__The task__. Stop after the line containing "def State.page (s"; retype every line of the data before it exactly, starting from the first.

[Stored data]
..............................

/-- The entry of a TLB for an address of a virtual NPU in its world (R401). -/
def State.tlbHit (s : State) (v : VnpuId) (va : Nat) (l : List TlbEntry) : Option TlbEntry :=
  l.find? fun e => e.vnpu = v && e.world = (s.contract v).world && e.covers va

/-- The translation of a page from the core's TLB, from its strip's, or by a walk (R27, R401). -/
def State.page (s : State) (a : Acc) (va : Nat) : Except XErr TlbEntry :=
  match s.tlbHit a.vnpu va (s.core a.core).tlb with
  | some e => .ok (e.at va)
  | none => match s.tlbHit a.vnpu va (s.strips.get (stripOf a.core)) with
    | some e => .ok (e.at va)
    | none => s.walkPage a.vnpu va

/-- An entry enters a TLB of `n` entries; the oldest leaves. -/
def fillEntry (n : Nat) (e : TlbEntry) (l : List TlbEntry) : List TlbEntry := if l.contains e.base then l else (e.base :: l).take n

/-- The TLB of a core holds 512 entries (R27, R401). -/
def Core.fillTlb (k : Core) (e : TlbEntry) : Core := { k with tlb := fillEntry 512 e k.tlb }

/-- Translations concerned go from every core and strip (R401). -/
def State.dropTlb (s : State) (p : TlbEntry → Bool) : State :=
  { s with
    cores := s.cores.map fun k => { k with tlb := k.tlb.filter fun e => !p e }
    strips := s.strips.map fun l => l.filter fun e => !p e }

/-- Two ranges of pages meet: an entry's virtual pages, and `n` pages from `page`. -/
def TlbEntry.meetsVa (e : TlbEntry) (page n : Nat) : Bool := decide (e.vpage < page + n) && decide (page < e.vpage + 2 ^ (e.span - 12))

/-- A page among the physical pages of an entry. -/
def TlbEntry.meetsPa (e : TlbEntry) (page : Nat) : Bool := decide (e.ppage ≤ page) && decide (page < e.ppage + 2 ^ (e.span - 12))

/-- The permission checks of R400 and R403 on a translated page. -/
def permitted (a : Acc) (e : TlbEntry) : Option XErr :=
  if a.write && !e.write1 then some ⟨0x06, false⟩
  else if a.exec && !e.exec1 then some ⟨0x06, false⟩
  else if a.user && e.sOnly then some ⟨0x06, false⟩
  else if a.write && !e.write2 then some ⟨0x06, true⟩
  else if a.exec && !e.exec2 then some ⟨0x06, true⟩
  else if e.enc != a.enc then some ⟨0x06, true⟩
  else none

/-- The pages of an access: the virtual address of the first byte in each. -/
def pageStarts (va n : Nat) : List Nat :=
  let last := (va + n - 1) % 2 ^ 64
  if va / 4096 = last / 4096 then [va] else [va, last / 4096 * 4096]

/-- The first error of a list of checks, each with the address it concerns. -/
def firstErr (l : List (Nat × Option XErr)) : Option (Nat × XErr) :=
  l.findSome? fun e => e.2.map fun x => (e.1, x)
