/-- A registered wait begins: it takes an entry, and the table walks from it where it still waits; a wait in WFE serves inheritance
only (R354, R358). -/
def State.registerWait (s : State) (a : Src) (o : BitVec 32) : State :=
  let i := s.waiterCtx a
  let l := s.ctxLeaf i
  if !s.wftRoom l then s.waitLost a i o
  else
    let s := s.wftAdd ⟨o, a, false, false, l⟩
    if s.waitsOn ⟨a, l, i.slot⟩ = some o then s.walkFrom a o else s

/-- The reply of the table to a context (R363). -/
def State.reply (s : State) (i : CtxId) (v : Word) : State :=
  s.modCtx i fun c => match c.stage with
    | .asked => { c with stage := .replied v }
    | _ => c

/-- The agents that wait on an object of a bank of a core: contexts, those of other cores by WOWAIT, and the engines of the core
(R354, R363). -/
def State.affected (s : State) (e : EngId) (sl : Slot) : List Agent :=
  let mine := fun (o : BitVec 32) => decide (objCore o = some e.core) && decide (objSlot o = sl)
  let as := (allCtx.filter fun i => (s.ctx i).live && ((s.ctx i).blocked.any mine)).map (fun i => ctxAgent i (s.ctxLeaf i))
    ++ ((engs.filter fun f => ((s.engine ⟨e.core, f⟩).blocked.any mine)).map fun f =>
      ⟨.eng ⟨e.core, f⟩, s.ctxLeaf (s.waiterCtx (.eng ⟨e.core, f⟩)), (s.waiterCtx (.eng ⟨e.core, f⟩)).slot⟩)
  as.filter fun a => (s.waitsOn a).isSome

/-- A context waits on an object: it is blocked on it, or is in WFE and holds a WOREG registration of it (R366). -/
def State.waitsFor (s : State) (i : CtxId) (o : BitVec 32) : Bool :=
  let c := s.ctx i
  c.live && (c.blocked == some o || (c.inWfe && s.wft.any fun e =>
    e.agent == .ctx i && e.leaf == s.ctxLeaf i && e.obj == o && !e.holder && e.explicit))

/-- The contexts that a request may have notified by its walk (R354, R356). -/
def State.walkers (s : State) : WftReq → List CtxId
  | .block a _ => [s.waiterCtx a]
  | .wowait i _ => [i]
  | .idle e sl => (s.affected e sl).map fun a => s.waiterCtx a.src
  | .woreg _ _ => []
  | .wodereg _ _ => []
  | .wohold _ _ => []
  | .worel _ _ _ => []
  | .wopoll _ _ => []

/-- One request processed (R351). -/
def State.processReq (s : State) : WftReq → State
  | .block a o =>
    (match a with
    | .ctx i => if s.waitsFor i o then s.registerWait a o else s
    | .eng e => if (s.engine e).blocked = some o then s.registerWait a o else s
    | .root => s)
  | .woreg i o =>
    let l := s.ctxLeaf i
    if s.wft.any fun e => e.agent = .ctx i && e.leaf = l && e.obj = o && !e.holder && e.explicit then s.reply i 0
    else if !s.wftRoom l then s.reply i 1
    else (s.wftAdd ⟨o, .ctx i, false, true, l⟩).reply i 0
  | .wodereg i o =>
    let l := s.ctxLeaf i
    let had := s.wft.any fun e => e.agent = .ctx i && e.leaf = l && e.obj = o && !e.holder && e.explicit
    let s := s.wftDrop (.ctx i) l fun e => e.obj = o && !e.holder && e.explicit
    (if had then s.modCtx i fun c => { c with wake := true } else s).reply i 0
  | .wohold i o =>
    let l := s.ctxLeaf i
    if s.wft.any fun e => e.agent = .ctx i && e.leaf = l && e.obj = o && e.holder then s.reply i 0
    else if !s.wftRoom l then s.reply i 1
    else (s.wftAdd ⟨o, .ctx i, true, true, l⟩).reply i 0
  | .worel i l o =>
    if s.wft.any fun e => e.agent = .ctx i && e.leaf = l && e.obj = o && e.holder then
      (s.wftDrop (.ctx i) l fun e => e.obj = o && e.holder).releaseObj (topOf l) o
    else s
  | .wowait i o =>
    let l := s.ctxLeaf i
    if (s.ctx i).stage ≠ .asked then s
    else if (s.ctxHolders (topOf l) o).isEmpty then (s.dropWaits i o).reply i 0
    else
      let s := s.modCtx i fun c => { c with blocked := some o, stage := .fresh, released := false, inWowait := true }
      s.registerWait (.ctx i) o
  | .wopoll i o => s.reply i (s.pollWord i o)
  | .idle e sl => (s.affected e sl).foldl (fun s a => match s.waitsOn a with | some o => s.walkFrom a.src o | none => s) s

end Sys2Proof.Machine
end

..............................

__Exercise answer__.
/-- The entry of a TLB for an address of a virtual NPU in its world (R401). -/
def State.tlbHit (s : State) (v : VnpuId) (va : Nat) (l : List TlbEntry) : Option TlbEntry :=
  l.find? fun e => e.vnpu = v && e.world = (s.contract v).world && e.covers va

/-- The translation of a page from the core's TLB, from its strip's, or by a walk (R27, R401). -/
def State.page (s : State) (a : Acc) (va : Nat) : Except XErr TlbEntry :=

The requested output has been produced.